#### Task item:
The lines from the start of the data through the line containing "namespace Sys2Proof.Machine" are to be reproduced exactly, both ends included.

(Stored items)
>>>>>
-- ==== Sys2Proof/Machine/Fabric.lean ====
section
/-! DEFINITION. The Silrov fabric (R338 to R353): ports and their link layer, credits, retry, routing, error responses and
timeouts. What a delivered frame does is in Deliver.lean. Port 16 is the Gwemosin port. -/

namespace Sys2Proof.Machine

open Sys2Proof

/-! ### Ports -/

/-- Port p. -/
def portOf (s : State) (p : Nat) : Port := mget {} s.fabric.ports p
/-- Replace port p. -/
def setPort (s : State) (p : Nat) (q : Port) : State := { s with fabric := { s.fabric with ports := mset {} s.fabric.ports p q } }
/-- Apply a change to port p. -/
def modPort (s : State) (p : Nat) (f : Port → Port) : State := setPort s p (f (portOf s p))

/-- Credits of a virtual channel at a receiving port (R343). -/
def vcSize (vc : Nat) : Nat := [1024, 768, 128, 64].getD vc 0

/-- Add to one entry of a list of four counters. -/
def addAt (l : List Nat) (vc n : Nat) : List Nat := l.set vc (l.getD vc 0 + n)

/-- Bytes that frames take in a buffer: header, padded payload, trailer (R340). -/
def bufBytes (l : List Frame) : Nat := l.foldl (fun a f => a + 40 + roundUp f.len.toNat 32) 0

/-- A fabric fault of class 0x0A recorded with the MC (Table 15.12). -/
def fabricMC (s : State) (sub port : Nat) (addr w2 w3 w4 : W64) : State :=
  reportMC s (.fault { cls := 0xA, sub := sub, ukind := 0xC, unit := port, addr := addr, w1 := BitVec.ofNat 64 port, w2 := w2
                       w3 := w3, w4 := w4, beat := beatW s })

/-- The global address that a request names. -/
def requestAddr (f : Frame) : W64 := BitVec.ofNat 64 (f.dst.toNat * 2 ^ 48 + f.addr.toNat)
/-- `SRC` and `DST` as a record gives them (Table 21.3). -/
def srcDst (f : Frame) : W64 := BitVec.ofNat 64 (f.src.toNat * 2 ^ 16 + f.dst.toNat)

/-- The bytes of a frame: header, padded payload, trailer (R340). -/
def frameBytes (f : Frame) : List Byte :=
  leBytes 32 (frameHeader f) ++ padTo (roundUp f.len.toNat 32) f.payload ++ leBytes 8 f.crc.toNat

/-- A frame's bytes striped over the active lanes in 32-byte units, round-robin in ascending lane number (R339). -/
def stripe (lanes : BitVec 4) (bs : List Byte) : List (Nat × List Byte) :=
  let ls := setBitsOf 4 lanes.toNat
  if ls.isEmpty then [] else (chunks 32 bs).zipIdx.map fun u => (ls.getD (u.2 % ls.length) 0, u.1)

/-- Frames leave a port in order, striped over its lanes (R339). -/
def putOut (s : State) (p : Nat) (fs : List Frame) : State :=
  { s with fabric := { s.fabric with
      sent := s.fabric.sent ++ fs.map fun f => (p, f)
      wires := s.fabric.wires ++ (fs.map fun f => (stripe (portOf s p).lanes (frameBytes f)).map fun u => (p, u)).flatten } }

/-- Credits of VC3 that a link-control frame, a hello or a beat mark takes: header, at most 32 bytes of payload, trailer (R343).
DEDUCED, log entry 50. -/
def ctlCredits : Nat := 3

/-- Spend the credits of one frame of VC3. -/
def spendCtl (q : Port) : Port := { q with credits := q.credits.set 3 (q.credits.getD 3 0 - ctlCredits) }

/-- Whether a port holds the credits of a frame of VC3 (R343). -/
def ctlFits (q : Port) : Bool := decide (ctlCredits ≤ q.credits.getD 3 0)

/-- The link-control frames that wait at a port leave it as its credits allow (`fuel` of them at most). -/
def flushCtl : Nat → State → Nat → State
  | 0, s, _ => s
  | fuel + 1, s, p =>
    let q := portOf s p
    match q.ctl with
    | [] => s
    | lc :: t =>
      if ctlFits q then
        let s := setPort s p { spendCtl q with ctl := t }
        flushCtl fuel { s with fabric := { s.fabric with sentCtl := s.fabric.sentCtl ++ [(p, lc)] } } p
      else s

/-- A link-control frame leaves a port once it holds the credits for it (R343). DEDUCED, log entry 50. -/
def sendCtl (s : State) (p : Nat) (lc : LinkCtl) : State :=
  let s := modPort s p fun q => { q with ctl := q.ctl ++ [lc] }
  flushCtl (portOf s p).ctl.length s p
<<<<<
#### Finished exercise:
-- ==== Sys2Proof/Machine/Fabric.lean ====
section
/-! DEFINITION. The Silrov fabric (R338 to R353): ports and their link layer, credits, retry, routing, error responses and
timeouts. What a delivered frame does is in Deliver.lean. Port 16 is the Gwemosin port. -/

namespace Sys2Proof.Machine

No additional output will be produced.